- Task to carry out -
Report how many lines of the entries below contain the word "have", and nothing more.

▼

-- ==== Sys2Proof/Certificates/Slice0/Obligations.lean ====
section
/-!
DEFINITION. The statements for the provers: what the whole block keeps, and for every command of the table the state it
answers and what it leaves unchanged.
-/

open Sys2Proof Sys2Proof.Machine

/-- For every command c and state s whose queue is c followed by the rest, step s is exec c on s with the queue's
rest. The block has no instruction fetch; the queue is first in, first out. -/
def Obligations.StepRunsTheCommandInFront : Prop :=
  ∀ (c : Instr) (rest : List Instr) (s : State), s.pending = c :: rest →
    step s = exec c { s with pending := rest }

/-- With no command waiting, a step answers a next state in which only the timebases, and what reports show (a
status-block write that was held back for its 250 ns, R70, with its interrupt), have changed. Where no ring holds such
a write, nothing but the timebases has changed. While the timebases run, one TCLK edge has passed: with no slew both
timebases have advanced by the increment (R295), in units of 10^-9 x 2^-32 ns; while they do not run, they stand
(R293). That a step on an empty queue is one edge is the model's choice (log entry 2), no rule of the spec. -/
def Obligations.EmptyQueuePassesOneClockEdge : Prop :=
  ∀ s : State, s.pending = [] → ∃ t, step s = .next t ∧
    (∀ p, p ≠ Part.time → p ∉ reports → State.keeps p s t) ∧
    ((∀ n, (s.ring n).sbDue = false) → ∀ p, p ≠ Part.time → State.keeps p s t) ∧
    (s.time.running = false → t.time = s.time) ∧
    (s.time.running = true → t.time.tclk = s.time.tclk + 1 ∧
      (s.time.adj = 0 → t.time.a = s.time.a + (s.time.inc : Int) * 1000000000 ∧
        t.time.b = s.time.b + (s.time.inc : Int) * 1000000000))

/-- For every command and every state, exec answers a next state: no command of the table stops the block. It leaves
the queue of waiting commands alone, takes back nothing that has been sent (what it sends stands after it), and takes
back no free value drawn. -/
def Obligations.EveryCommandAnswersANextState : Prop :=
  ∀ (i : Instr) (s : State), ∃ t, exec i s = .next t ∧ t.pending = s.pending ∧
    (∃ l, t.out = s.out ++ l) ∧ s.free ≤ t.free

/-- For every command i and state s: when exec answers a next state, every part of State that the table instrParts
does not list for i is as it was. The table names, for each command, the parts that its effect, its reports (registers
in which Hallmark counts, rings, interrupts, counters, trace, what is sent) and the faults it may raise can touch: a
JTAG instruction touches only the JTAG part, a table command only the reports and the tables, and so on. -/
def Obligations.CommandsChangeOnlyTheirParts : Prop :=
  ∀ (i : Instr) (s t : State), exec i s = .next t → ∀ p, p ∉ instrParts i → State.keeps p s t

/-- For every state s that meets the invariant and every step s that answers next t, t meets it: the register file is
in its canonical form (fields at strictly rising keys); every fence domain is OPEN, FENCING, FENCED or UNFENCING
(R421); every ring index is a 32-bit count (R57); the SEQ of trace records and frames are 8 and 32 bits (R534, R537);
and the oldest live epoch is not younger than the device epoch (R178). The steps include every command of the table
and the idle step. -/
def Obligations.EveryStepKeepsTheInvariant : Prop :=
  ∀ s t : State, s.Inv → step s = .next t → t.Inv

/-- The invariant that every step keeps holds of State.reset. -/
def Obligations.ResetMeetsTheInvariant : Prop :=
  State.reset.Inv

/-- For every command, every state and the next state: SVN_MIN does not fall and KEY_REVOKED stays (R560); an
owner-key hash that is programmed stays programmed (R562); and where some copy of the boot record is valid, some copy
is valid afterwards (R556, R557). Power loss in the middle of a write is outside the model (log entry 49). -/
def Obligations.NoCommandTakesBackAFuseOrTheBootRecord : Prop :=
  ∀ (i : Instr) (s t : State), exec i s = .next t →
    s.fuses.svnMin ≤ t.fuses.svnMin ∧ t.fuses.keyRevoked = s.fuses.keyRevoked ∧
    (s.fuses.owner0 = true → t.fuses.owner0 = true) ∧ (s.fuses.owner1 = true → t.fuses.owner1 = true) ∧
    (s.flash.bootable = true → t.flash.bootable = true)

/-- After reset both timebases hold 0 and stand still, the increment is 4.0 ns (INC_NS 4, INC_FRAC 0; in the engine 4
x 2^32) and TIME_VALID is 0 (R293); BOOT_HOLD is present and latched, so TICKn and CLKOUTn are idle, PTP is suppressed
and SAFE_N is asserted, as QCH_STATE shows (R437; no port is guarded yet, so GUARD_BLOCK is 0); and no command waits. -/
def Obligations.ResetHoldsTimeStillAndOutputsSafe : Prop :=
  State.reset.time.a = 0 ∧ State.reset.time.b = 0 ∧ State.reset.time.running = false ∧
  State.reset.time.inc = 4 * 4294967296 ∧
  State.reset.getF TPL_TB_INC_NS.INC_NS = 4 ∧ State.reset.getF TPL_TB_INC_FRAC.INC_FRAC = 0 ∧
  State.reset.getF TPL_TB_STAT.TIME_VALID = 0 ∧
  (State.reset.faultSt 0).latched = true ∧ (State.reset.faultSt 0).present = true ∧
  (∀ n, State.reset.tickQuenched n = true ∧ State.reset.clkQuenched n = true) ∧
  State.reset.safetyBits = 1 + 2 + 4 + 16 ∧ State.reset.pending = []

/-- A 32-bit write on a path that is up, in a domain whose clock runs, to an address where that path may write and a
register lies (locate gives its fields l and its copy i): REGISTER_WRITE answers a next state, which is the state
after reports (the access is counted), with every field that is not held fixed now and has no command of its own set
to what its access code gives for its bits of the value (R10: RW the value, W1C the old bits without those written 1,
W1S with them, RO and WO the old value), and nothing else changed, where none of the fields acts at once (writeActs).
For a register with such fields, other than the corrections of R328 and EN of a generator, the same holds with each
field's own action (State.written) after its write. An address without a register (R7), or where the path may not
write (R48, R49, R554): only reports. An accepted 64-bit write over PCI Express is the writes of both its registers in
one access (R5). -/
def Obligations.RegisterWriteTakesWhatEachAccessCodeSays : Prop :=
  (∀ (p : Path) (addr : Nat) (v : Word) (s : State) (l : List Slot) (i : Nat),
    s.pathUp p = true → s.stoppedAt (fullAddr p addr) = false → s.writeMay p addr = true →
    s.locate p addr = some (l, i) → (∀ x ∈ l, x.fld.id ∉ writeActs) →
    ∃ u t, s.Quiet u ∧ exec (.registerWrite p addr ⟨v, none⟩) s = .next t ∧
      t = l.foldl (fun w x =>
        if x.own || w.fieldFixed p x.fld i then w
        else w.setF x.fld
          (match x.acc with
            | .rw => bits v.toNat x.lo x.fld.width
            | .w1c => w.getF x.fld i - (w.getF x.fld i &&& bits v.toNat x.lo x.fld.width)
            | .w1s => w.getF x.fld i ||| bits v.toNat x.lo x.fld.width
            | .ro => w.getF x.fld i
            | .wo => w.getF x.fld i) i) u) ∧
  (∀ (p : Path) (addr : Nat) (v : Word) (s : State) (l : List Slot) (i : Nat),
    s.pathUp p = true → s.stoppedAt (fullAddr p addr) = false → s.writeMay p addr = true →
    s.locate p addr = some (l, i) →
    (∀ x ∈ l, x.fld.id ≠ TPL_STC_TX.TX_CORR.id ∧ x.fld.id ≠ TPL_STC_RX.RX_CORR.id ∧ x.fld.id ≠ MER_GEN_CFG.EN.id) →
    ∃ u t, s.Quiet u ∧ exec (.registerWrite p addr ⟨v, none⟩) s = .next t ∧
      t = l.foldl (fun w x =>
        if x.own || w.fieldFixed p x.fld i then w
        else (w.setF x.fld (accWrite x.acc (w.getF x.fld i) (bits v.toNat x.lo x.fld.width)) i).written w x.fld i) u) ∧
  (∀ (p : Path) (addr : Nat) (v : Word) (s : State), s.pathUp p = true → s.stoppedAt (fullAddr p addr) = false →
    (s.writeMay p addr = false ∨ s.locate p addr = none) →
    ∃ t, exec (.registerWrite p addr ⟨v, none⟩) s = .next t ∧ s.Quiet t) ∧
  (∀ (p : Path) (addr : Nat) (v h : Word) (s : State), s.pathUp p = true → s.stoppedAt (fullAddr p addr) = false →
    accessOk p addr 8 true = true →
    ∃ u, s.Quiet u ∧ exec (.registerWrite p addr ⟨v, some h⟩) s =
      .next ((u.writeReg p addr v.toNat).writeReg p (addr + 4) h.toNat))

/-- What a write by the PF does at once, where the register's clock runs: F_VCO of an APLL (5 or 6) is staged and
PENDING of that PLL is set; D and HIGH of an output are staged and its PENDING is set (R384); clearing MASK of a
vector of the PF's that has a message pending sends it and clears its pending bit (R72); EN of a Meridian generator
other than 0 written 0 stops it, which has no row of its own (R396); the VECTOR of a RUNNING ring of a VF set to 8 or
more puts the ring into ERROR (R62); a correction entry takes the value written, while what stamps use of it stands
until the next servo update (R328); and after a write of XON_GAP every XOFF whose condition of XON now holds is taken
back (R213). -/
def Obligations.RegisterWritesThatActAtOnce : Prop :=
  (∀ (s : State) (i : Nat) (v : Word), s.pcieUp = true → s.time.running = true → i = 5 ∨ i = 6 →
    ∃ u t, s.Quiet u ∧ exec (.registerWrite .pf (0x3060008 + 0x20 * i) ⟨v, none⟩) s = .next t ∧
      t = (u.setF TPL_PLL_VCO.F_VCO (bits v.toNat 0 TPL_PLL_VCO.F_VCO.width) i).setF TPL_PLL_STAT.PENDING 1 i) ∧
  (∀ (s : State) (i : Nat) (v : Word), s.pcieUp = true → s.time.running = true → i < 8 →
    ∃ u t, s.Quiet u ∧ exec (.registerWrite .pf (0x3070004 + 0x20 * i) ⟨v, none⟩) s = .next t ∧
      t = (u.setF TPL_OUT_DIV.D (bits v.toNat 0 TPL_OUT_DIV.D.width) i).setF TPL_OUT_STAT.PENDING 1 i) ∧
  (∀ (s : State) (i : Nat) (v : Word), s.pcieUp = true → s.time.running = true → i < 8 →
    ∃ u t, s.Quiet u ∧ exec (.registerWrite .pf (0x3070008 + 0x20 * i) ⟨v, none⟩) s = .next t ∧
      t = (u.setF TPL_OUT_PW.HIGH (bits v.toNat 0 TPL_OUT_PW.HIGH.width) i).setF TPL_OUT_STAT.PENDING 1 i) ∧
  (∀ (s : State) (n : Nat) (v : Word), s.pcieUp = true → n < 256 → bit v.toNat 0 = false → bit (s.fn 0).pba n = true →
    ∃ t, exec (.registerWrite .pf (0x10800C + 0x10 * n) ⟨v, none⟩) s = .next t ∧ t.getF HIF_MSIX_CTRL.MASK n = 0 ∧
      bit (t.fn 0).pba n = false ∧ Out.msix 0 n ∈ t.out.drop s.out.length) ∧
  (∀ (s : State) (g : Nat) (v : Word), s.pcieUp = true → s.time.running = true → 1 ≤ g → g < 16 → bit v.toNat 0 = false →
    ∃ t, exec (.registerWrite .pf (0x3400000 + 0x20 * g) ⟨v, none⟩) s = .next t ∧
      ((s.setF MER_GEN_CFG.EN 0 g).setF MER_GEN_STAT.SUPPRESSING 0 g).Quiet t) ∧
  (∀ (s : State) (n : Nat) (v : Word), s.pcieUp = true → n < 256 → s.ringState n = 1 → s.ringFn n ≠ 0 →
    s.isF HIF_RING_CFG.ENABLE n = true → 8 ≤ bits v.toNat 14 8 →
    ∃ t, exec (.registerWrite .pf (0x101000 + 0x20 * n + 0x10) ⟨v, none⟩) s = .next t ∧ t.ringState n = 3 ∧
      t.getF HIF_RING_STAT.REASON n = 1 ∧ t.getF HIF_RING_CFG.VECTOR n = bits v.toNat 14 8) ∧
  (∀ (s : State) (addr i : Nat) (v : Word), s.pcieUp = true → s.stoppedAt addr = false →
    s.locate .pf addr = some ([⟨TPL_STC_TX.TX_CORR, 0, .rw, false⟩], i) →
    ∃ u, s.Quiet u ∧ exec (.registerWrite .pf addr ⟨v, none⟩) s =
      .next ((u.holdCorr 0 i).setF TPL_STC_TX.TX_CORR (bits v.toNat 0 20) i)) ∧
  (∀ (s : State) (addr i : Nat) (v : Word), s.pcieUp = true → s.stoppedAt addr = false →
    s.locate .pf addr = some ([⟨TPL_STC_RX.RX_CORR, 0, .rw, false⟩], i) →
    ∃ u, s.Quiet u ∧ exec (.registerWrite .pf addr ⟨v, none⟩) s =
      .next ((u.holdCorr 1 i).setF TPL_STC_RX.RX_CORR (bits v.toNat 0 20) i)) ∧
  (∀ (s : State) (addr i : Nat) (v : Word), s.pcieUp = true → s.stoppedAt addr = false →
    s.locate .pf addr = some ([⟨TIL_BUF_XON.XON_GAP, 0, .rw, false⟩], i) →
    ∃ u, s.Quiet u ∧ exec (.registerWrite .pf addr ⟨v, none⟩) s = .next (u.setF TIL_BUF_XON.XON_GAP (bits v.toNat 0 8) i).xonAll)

▲

- Result of the task -
2